◆ Work to complete: Find "Oct 32, (serializeChain" in the data, then restate the line it sits in and every later line word for word, ending with the last line.

◆ Data extracts:
-- ==== Sys2Proof/Tests/Slice0.lean ====
section
/-! SUPPORT. Tests of the model, each on one step of a small state: the words of 30_encoding.md R62 and R63, rows of
95_test_vectors.md, and for every obligation with hypotheses a witness that meets them (named witness_<obligation>). -/

open Sys2Proof Sys2Proof.Machine Sys2Proof.Claims

namespace Sys2Proof.Tests

/-! ### Helpers -/

/-- The conventions of 95_test_vectors.md: reset, then one append of the bytes. -/
def prog (bytes : List Byte) : State := State.reset.append bytes

/-- `prog` with x0 and x1 set. -/
def prog2 (bytes : List Byte) (x0 x1 : Int) : State := ((prog bytes).setReg 0 x0).setReg 1 x1

/-- The next state, if the answer is one. -/
def after : Result → Option State
  | .next t => some t
  | .fault _ | .refused _ => none

/-- The fault, if the answer is one. -/
def faultOf : Result → Option Fault
  | .fault f => some f
  | .next _ | .refused _ => none

/-- An answer with a next state is that next state. -/
theorem exists_next {r : Result} (h : (after r).isSome = true) : ∃ t, r = .next t := by
  cases r with
  | next t => exact ⟨t, rfl⟩
  | fault f => exact absurd h (by simp [after])
  | refused q => exact absurd h (by simp [after])

/-- An answer with a fault is that fault. -/
theorem eq_fault {r : Result} {f : Fault} (h : faultOf r = some f) : r = .fault f := by
  cases r with
  | next t => exact absurd h (by simp [faultOf])
  | fault g => exact congrArg _ (Option.some.inj h)
  | refused q => exact absurd h (by simp [faultOf])

/-- A core with a byte at `pc` that is Running or armed is ready. -/
theorem ready {s : State} (h : s.blocked = false) (hl : s.pc < s.len) : Ready s := by
  refine ⟨?_, hl⟩
  rintro ⟨h1, h2⟩
  simp [State.blocked, h1, h2] at h

/-! ### Well-formedness -/

/-- ILLEGAL with an opcode byte of a real opcode is ill formed (R64). -/
theorem test_wellFormed_refuses : (Instr.illegal 15).wellFormed = false ∧ (Instr.illegal 5).wellFormed = false := by decide

/-- The first and last illegal bytes, and the others' operands at their ends, are well formed. -/
theorem test_wellFormed_accepts : (Instr.illegal 16).wellFormed = true ∧ (Instr.illegal 255).wellFormed = true ∧
    (Instr.load 31 65535).wellFormed = true ∧ (Instr.eq 0 31 255).wellFormed = true := by decide

/-! ### Decoding: one word per constructor, written out from R62 and R63 -/

theorem test_word_load : decodeTableWord 32 0b00000000_00011111_00010010_00110100 = some (.load 31 0x1234) := by decide
theorem test_word_add : decodeTableWord 32 0b00000001_00000001_00000010_00000011 = some (.add 1 2 3) := by decide
theorem test_word_sub : decodeTableWord 32 0b00000010_00000001_00000010_00000011 = some (.sub 1 2 3) := by decide
theorem test_word_mul : decodeTableWord 32 0b00000011_00011111_00000010_00000000 = some (.mul 31 2 0) := by decide
theorem test_word_div : decodeTableWord 32 0b00000100_00000001_00000010_00011110 = some (.div 1 2 30) := by decide
theorem test_word_hlt : decodeTableWord 8 0b00000101 = some .hlt := by decide
theorem test_word_jmp : decodeTableWord 16 0b00000110_00000011 = some (.jmp 3) := by decide
theorem test_word_jmpf : decodeTableWord 16 0b00000111_00010000 = some (.jmpf 16) := by decide
theorem test_word_jmpb : decodeTableWord 16 0b00001000_00000010 = some (.jmpb 2) := by decide
theorem test_word_eq : decodeTableWord 32 0b00001001_00000001_00000010_11111111 = some (.eq 1 2 0xFF) := by decide
theorem test_word_neq : decodeTableWord 32 0b00001010_00000001_00000010_00000000 = some (.neq 1 2 0) := by decide
theorem test_word_gte : decodeTableWord 32 0b00001011_00000001_00000010_00100000 = some (.gte 1 2 0x20) := by decide
theorem test_word_lte : decodeTableWord 32 0b00001100_00000001_00000010_00000000 = some (.lte 1 2 0) := by decide
theorem test_word_lt : decodeTableWord 32 0b00001101_00000001_00000010_00000000 = some (.lt 1 2 0) := by decide
theorem test_word_gt : decodeTableWord 32 0b00001110_00000011_00000100_00000000 = some (.gt 3 4 0) := by decide
theorem test_word_jmpe : decodeTableWord 16 0b00001111_00011111 = some (.jmpe 31) := by decide
theorem test_word_illegal : decodeTableWord 8 0b11001000 = some (.illegal 200) ∧
    decodeTableWord 8 0b00010000 = some (.illegal 16) := by decide
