/-- 44_optional_siblings.md R181 and R184 in part: the constants of `S256` are the high halves of the first 64 of `F512`;
`S384` compresses and pads as `F512` does, and its digest is the first 48 of the 64 bytes. -/
def Obligations.SiblingsShareF512 : Prop :=
  (∀ t < 64, (k256 t).toNat = (k512 t).toNat / 2 ^ 32) ∧
  ∀ (v : Oct 64) (blk : List Byte) (l : Word64),
    (familyOf .s384).compress (.s384 v) blk = .s384 (compress512 v blk) ∧
    (familyOf .f512).compress (.f512 v) blk = .f512 (compress512 v blk) ∧
    (familyOf .s384).lenField l = (familyOf .f512).lenField l ∧
    (familyOf .s384).serialize (.s384 v) = ((familyOf .f512).serialize (.f512 v)).take 48

/-- 41_compress_f128.md R127, 42_compress_f512.md R149: the length field of `F128` is the length least significant byte
first; that of `F512` is sixteen bytes, a big-endian number equal to the length, whose first eight bytes are zero. Those of the
optional `S1` and `S256` are the length most significant byte first (44_optional_siblings.md section 1). -/
def Obligations.LengthFields : Prop :=
  ∀ l : Word64,
    (lenFieldOf .f128 l).length = 8 ∧
    (lenFieldOf .f128 l).foldr (fun b n => b.toNat + 256 * n) 0 = l.toNat ∧
    (lenFieldOf .f512 l).length = 16 ∧ (∀ k < 8, (lenFieldOf .f512 l)[k]? = some 0) ∧
    (lenFieldOf .f512 l).foldl (fun n b => 256 * n + b.toNat) 0 = l.toNat ∧
    ∀ a, a = Alg.s1 ∨ a = Alg.s256 →
      (lenFieldOf a l).length = 8 ∧ (lenFieldOf a l).foldl (fun n b => 256 * n + b.toNat) 0 = l.toNat

/-- 41_compress_f128.md R128, 42_compress_f512.md R150: the digest is the chaining words in order, each in the byte order of the
family: in `F128` byte `k` of a word is bits `8k + 7` to `8k`, in `F512` the most significant byte comes first; and so in
the optional `S1` and `S256` (44_optional_siblings.md section 1; `S384` is in `SiblingsShareF512`). -/
def Obligations.DigestByteOrder : Prop :=
  (∀ v : Quad, (serializeChain (.f128 v)).length = 16 ∧ ∀ (j k : Nat) (x : Word32),
    [v.a, v.b, v.c, v.d][j]? = some x → k < 4 →
      (serializeChain (.f128 v))[4 * j + k]? = some (x.extractLsb' (8 * k) 8)) ∧
  (∀ v : Oct 64, (serializeChain (.f512 v)).length = 64 ∧ ∀ (j k : Nat) (x : Word64),
    [v.a, v.b, v.c, v.d, v.e, v.f, v.g, v.h][j]? = some x → k < 8 →
      (serializeChain (.f512 v))[8 * j + k]? = some (x.extractLsb' (56 - 8 * k) 8)) ∧
  (∀ v : Pent, (serializeChain (.s1 v)).length = 20 ∧ ∀ (j k : Nat) (x : Word32),
    [v.a, v.b, v.c, v.d, v.e][j]? = some x → k < 4 →
      (serializeChain (.s1 v))[4 * j + k]? = some (x.extractLsb' (24 - 8 * k) 8)) ∧
  ∀ v : Oct 32, (serializeChain (.s256 v)).length = 32 ∧ ∀ (j k : Nat) (x : Word32),
    [v.a, v.b, v.c, v.d, v.e, v.f, v.g, v.h][j]? = some x → k < 4 →
      (serializeChain (.s256 v))[4 * j + k]? = some (x.extractLsb' (24 - 8 * k) 8)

◆ Answer box:
  ∀ v : Oct 32, (serializeChain (.s256 v)).length = 32 ∧ ∀ (j k : Nat) (x : Word32),
    [v.a, v.b, v.c, v.d, v.e, v.f, v.g, v.h][j]? = some x → k < 4 →
      (serializeChain (.s256 v))[4 * j + k]? = some (x.extractLsb' (24 - 8 * k) 8)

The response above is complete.